* Work instruction: Beginning with the first entry, print all the records exactly.

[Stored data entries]
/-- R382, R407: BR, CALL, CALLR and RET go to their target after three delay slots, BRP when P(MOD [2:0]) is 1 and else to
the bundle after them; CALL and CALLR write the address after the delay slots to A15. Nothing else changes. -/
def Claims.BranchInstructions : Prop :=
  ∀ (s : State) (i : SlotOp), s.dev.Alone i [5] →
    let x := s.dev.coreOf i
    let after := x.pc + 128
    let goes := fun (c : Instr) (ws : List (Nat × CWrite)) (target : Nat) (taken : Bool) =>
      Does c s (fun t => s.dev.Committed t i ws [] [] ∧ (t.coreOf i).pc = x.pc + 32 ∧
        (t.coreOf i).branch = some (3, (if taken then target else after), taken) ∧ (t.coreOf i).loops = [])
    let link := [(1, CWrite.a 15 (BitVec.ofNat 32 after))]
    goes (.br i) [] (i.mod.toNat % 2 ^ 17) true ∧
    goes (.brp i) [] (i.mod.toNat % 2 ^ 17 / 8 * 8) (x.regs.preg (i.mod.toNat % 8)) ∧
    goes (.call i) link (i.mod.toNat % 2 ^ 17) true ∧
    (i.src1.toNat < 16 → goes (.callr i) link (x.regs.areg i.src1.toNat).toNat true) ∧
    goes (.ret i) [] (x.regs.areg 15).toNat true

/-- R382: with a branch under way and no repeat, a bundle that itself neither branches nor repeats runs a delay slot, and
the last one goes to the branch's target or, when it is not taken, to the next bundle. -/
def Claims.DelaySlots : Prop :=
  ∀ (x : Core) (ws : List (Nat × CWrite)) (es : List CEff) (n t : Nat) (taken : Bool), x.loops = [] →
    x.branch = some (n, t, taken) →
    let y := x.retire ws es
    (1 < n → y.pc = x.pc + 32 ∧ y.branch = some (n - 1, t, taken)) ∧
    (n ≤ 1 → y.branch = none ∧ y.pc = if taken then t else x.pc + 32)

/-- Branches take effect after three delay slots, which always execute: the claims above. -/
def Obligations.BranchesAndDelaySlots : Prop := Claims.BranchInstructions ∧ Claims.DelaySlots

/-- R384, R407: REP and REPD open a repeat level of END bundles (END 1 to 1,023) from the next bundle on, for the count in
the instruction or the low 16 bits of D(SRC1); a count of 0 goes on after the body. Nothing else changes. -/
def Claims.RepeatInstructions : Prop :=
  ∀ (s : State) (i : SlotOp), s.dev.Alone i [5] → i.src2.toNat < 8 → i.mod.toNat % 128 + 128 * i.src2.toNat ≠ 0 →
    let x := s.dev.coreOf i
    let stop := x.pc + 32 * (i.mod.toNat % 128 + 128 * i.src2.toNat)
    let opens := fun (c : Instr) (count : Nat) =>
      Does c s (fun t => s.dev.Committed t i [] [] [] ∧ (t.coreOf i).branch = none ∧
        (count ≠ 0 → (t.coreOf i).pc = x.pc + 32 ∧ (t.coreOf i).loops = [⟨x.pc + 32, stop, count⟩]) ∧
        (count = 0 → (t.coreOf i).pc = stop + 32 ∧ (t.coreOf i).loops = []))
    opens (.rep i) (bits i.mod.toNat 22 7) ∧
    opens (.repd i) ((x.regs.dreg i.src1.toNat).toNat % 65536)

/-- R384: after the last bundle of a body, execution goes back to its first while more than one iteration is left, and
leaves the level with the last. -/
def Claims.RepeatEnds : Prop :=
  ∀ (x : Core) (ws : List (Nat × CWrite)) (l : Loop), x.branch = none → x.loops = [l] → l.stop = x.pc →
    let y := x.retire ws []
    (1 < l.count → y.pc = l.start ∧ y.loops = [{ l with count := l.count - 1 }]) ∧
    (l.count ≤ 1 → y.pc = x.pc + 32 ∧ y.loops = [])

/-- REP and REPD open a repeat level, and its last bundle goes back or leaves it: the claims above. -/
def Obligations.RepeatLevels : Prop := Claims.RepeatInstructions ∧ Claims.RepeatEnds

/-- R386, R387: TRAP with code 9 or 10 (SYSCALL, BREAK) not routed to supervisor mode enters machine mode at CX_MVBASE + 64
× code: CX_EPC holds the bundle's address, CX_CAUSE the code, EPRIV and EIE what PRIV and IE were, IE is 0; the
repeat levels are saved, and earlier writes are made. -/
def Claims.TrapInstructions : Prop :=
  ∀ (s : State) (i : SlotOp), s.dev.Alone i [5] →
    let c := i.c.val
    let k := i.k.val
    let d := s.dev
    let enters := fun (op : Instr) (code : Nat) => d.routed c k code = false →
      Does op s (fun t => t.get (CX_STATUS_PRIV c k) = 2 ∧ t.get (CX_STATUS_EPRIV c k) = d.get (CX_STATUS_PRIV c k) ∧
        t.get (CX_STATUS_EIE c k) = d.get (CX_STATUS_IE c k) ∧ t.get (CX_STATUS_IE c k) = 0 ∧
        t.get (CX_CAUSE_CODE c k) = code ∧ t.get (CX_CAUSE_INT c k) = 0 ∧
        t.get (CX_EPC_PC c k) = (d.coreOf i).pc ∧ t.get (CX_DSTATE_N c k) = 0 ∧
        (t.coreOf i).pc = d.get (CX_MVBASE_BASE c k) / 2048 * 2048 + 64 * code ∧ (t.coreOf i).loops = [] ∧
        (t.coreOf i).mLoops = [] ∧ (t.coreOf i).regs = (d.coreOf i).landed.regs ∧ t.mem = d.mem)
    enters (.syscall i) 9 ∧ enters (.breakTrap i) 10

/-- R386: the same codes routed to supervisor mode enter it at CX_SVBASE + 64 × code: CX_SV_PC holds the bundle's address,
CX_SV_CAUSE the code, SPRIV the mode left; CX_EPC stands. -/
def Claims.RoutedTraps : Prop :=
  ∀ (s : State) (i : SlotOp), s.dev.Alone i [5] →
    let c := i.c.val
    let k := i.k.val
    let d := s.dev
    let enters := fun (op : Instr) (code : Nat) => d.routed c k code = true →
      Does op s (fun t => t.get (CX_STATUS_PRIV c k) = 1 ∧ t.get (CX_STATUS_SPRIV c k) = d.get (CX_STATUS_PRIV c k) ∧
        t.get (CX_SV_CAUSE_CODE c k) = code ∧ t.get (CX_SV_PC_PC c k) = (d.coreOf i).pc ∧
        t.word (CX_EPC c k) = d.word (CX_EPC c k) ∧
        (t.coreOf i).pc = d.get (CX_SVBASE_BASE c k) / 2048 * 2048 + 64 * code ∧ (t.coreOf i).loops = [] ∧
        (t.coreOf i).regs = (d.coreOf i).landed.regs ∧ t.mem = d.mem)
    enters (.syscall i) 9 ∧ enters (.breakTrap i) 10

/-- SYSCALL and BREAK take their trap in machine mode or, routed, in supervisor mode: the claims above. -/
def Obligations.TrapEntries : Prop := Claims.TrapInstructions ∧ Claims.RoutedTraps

* Task solution:
/-- R382, R407: BR, CALL, CALLR and RET go to their target after three delay slots, BRP when P(MOD [2:0]) is 1 and else to
the bundle after them; CALL and CALLR write the address after the delay slots to A15. Nothing else changes. -/
def Claims.BranchInstructions : Prop :=
  ∀ (s : State) (i : SlotOp), s.dev.Alone i [5] →
    let x := s.dev.coreOf i
    let after := x.pc + 128
    let goes := fun (c : Instr) (ws : List (Nat × CWrite)) (target : Nat) (taken : Bool) =>
      Does c s (fun t => s.dev.Committed t i ws [] [] ∧ (t.coreOf i).pc = x.pc + 32 ∧
        (t.coreOf i).branch = some (3, (if taken then target else after), taken) ∧ (t.coreOf i).loops = [])
    let link := [(1, CWrite.a 15 (BitVec.ofNat 32 after))]
    goes (.br i) [] (i.mod.toNat % 2 ^ 17) true ∧
    goes (.brp i) [] (i.mod.toNat % 2 ^ 17 / 8 * 8) (x.regs.preg (i.mod.toNat % 8)) ∧
    goes (.call i) link (i.mod.toNat % 2 ^ 17) true ∧
    (i.src1.toNat < 16 → goes (.callr i) link (x.regs.areg i.src1.toNat).toNat true) ∧
    goes (.ret i) [] (x.regs.areg 15).toNat true

/-- R382: with a branch under way and no repeat, a bundle that itself neither branches nor repeats runs a delay slot, and
the last one goes to the branch's target or, when it is not taken, to the next bundle. -/
def Claims.DelaySlots : Prop :=
  ∀ (x : Core) (ws : List (Nat × CWrite)) (es : List CEff) (n t : Nat) (taken : Bool), x.loops = [] →
    x.branch = some (n, t, taken) →
    let y := x.retire ws es
    (1 < n → y.pc = x.pc + 32 ∧ y.branch = some (n - 1, t, taken)) ∧
    (n ≤ 1 → y.branch = none ∧ y.pc = if taken then t else x.pc + 32)

/-- Branches take effect after three delay slots, which always execute: the claims above. -/
def Obligations.BranchesAndDelaySlots : Prop := Claims.BranchInstructions ∧ Claims.DelaySlots

/-- R384, R407: REP and REPD open a repeat level of END bundles (END 1 to 1,023) from the next bundle on, for the count in
the instruction or the low 16 bits of D(SRC1); a count of 0 goes on after the body. Nothing else changes. -/
def Claims.RepeatInstructions : Prop :=
  ∀ (s : State) (i : SlotOp), s.dev.Alone i [5] → i.src2.toNat < 8 → i.mod.toNat % 128 + 128 * i.src2.toNat ≠ 0 →
    let x := s.dev.coreOf i
    let stop := x.pc + 32 * (i.mod.toNat % 128 + 128 * i.src2.toNat)
    let opens := fun (c : Instr) (count : Nat) =>
      Does c s (fun t => s.dev.Committed t i [] [] [] ∧ (t.coreOf i).branch = none ∧
        (count ≠ 0 → (t.coreOf i).pc = x.pc + 32 ∧ (t.coreOf i).loops = [⟨x.pc + 32, stop, count⟩]) ∧
        (count = 0 → (t.coreOf i).pc = stop + 32 ∧ (t.coreOf i).loops = []))
    opens (.rep i) (bits i.mod.toNat 22 7) ∧
    opens (.repd i) ((x.regs.dreg i.src1.toNat).toNat % 65536)

/-- R384: after the last bundle of a body, execution goes back to its first while more than one iteration is left, and
leaves the level with the last. -/
def Claims.RepeatEnds : Prop :=
  ∀ (x : Core) (ws : List (Nat × CWrite)) (l : Loop), x.branch = none → x.loops = [l] → l.stop = x.pc →
    let y := x.retire ws []
    (1 < l.count → y.pc = l.start ∧ y.loops = [{ l with count := l.count - 1 }]) ∧
    (l.count ≤ 1 → y.pc = x.pc + 32 ∧ y.loops = [])

/-- REP and REPD open a repeat level, and its last bundle goes back or leaves it: the claims above. -/
def Obligations.RepeatLevels : Prop := Claims.RepeatInstructions ∧ Claims.RepeatEnds

/-- R386, R387: TRAP with code 9 or 10 (SYSCALL, BREAK) not routed to supervisor mode enters machine mode at CX_MVBASE + 64
× code: CX_EPC holds the bundle's address, CX_CAUSE the code, EPRIV and EIE what PRIV and IE were, IE is 0; the
repeat levels are saved, and earlier writes are made. -/
def Claims.TrapInstructions : Prop :=
  ∀ (s : State) (i : SlotOp), s.dev.Alone i [5] →
    let c := i.c.val
    let k := i.k.val
    let d := s.dev
    let enters := fun (op : Instr) (code : Nat) => d.routed c k code = false →
      Does op s (fun t => t.get (CX_STATUS_PRIV c k) = 2 ∧ t.get (CX_STATUS_EPRIV c k) = d.get (CX_STATUS_PRIV c k) ∧
        t.get (CX_STATUS_EIE c k) = d.get (CX_STATUS_IE c k) ∧ t.get (CX_STATUS_IE c k) = 0 ∧
        t.get (CX_CAUSE_CODE c k) = code ∧ t.get (CX_CAUSE_INT c k) = 0 ∧
        t.get (CX_EPC_PC c k) = (d.coreOf i).pc ∧ t.get (CX_DSTATE_N c k) = 0 ∧
        (t.coreOf i).pc = d.get (CX_MVBASE_BASE c k) / 2048 * 2048 + 64 * code ∧ (t.coreOf i).loops = [] ∧
        (t.coreOf i).mLoops = [] ∧ (t.coreOf i).regs = (d.coreOf i).landed.regs ∧ t.mem = d.mem)
    enters (.syscall i) 9 ∧ enters (.breakTrap i) 10

/-- R386: the same codes routed to supervisor mode enter it at CX_SVBASE + 64 × code: CX_SV_PC holds the bundle's address,
CX_SV_CAUSE the code, SPRIV the mode left; CX_EPC stands. -/
def Claims.RoutedTraps : Prop :=
  ∀ (s : State) (i : SlotOp), s.dev.Alone i [5] →
    let c := i.c.val
    let k := i.k.val
    let d := s.dev
    let enters := fun (op : Instr) (code : Nat) => d.routed c k code = true →
      Does op s (fun t => t.get (CX_STATUS_PRIV c k) = 1 ∧ t.get (CX_STATUS_SPRIV c k) = d.get (CX_STATUS_PRIV c k) ∧
        t.get (CX_SV_CAUSE_CODE c k) = code ∧ t.get (CX_SV_PC_PC c k) = (d.coreOf i).pc ∧
        t.word (CX_EPC c k) = d.word (CX_EPC c k) ∧
        (t.coreOf i).pc = d.get (CX_SVBASE_BASE c k) / 2048 * 2048 + 64 * code ∧ (t.coreOf i).loops = [] ∧
        (t.coreOf i).regs = (d.coreOf i).landed.regs ∧ t.mem = d.mem)
    enters (.syscall i) 9 ∧ enters (.breakTrap i) 10

/-- SYSCALL and BREAK take their trap in machine mode or, routed, in supervisor mode: the claims above. -/
def Obligations.TrapEntries : Prop := Claims.TrapInstructions ∧ Claims.RoutedTraps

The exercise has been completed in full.